Copy out every line of the listing in which "fresh" appears.

▽

/-- A swapped-out ensemble placed again: its places, then the resume of its troupes (R55, R373). -/
def State.placeAgain (s : State) (ens : Nat) (x : Site) : State :=
  let s := s.modEns ens fun e =>
    { e with die := x.die, cluster := x.cluster, offset := x.offset, placedAt := s.fresh,
             sections := (lenum e.sections).map fun (c : Nat × Section) => { c.2 with core := lget 0 x.cores c.1 } }
  let s := { s with fresh := s.fresh + 1, troupes := s.troupes.map fun (t : Troupe) =>
    if t.ens = ens then
      match x.seats.find? fun (q : Seat) => q.sec == t.sec && q.idx == t.idx with
      | some q => { t with die := x.die, core := q.core, part := q.part, slot := q.slot, latches := [] }
      | none => t
    else t }
  s.resume ens

/-- A candidate placed where it fits, after the retirements of the clock on its die (R446). -/
def State.place (s : State) (c : Candidate) (x : Site) : State :=
  let s := s.takes (.retire x.die) afterCores
  match c.swapped with
  | some e => ({ s with queue := s.queue.filter fun q => !q.same c } : State).placeAgain e x
  | none => match s.launch? c.launch with
    | some l =>
      ({ s with queue := s.queue.map fun q => if q.same c then q.restart s.now else q } : State).placeNew l x
    | none => s

/-- PLACEMENT (R56, R371): the first candidate that fits is placed. -/
def execPlacement (s : State) : Host.Outcome State Fault Refusal :=
  match firstSome (fun c => (s.fits c).map fun x => (c, x)) (placeable s.now s.candidates) with
  | some (c, x) => .next (s.place c x)
  | none => .next s

/-- Whether an ensemble's release would let a candidate fit (R372). -/
def State.wouldFit (s : State) (c : Candidate) (ens : Nat) : Bool :=
  let mine := fun (x : ExtSet) => s.troupes.any fun t =>
    t.ens == ens && t.holdsExt && x.at_ t.die t.core t.part (t.slot / 2)
  (({ s.modEns ens fun e => { e with st := .retired } with
      ext := s.ext.map fun x => if mine x then { x with holder := none } else x } : State).fits c).isSome

/-- The better target of a pre-emption request: the lower priority, then the later placement (R372). -/
def State.target (s : State) (c : Candidate) : Option Ensemble :=
  (s.ens.filter fun e => e.st == .running && decide (s.prioOf e < c.prio) && s.wouldFit c e.id).foldl
    (fun b e => match b with
      | none => some e
      | some f => if s.prioOf e < s.prioOf f ∨ (s.prioOf e = s.prioOf f ∧ f.placedAt < e.placedAt) then some e else b)
    none

/-- The pre-emption request that the placer makes now (R372): of the first candidate that has waited 65,536 clocks without
fitting and holds no request, where a target exists, to that target. -/
def State.placerAsks (s : State) : Option (Candidate × Ensemble) :=
  firstSome (fun c => (s.target c).map fun e => (c, e)) (s.candidates.filter fun c =>
    c.request.isNone && decide (Config.preemptClocks ≤ s.now - c.since) && (s.fits c).isNone)

/-- A candidate makes its request to an ensemble and holds it (R372). -/
def State.askFor (s : State) (c : Candidate) (ens : Nat) : State :=
  ({ s with queue := s.queue.map fun q => if q.same c then { q with request := some ens } else q } : State).request ens

/-- PLACER_PREEMPT_REQUEST (R372). -/
def execPlacerPreemptRequest (s : State) : Host.Outcome State Fault Refusal :=
  match s.placerAsks with
  | some (c, e) => .next (s.askFor c e.id)
  | none => .next s

/-- PREEMPT_REQUEST (R411): whoever asks, the request acts alike; but the placer asks only as R372 lets it. -/
def execPreemptRequest (ens : Nat) (why : PreemptCause) (s : State) : Host.Outcome State Fault Refusal :=
  match why with
  | .placer => (match s.placerAsks with
    | some (c, e) => if e.id = ens then .next (s.askFor c ens) else .next s
    | none => .next s)
  | .cancel | .fetch | .service | .retirement => .next (s.request ens)

/-- PLACER_STARVATION_HOLD (R371): a candidate that has stood first in its priority for 1,048,576 clocks holds
its priority and those below, until it fits. -/
def execPlacerStarvationHold (s : State) : Host.Outcome State Fault Refusal :=
  .next { s with queue := s.queue.map fun c => { c with blocking := c.starved s.now } }

/-- The placer's counts in a clock: a candidate not offered does not wait, one that stands first in its
priority is dated where none holds it, a hold lasts until the candidate fits, and a request ends when its target has left
its cores (R371, R372). -/
def State.placerClock (s : State) : State :=
  let cs := s.candidates
  let first := fun (c : Candidate) => (match cs.find? fun d => d.prio == c.prio with
    | some d => d.same c
    | none => false) && cs.all fun d => d.prio != c.prio || d.same c || !d.starved s.now
  let held := fun (c : Candidate) => match c.request with
    | some e => match s.ens? e with
      | some e => e.resident
      | none => false
    | none => true
  { s with queue := s.queue.map fun c =>
      if !s.offered c then c.restart s.now
      else
        let c := if held c then c else { c with request := none, since := s.now }
        let c := { c with blocking := c.starved s.now }
        if first c then { c with firstSince := some (c.firstSince.getD s.now) } else { c with firstSince := none } }

end Sys2Proof.Machine
end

△

» **ANSWER FOR THE TASK**
    { e with die := x.die, cluster := x.cluster, offset := x.offset, placedAt := s.fresh,
  let s := { s with fresh := s.fresh + 1, troupes := s.troupes.map fun (t : Troupe) =>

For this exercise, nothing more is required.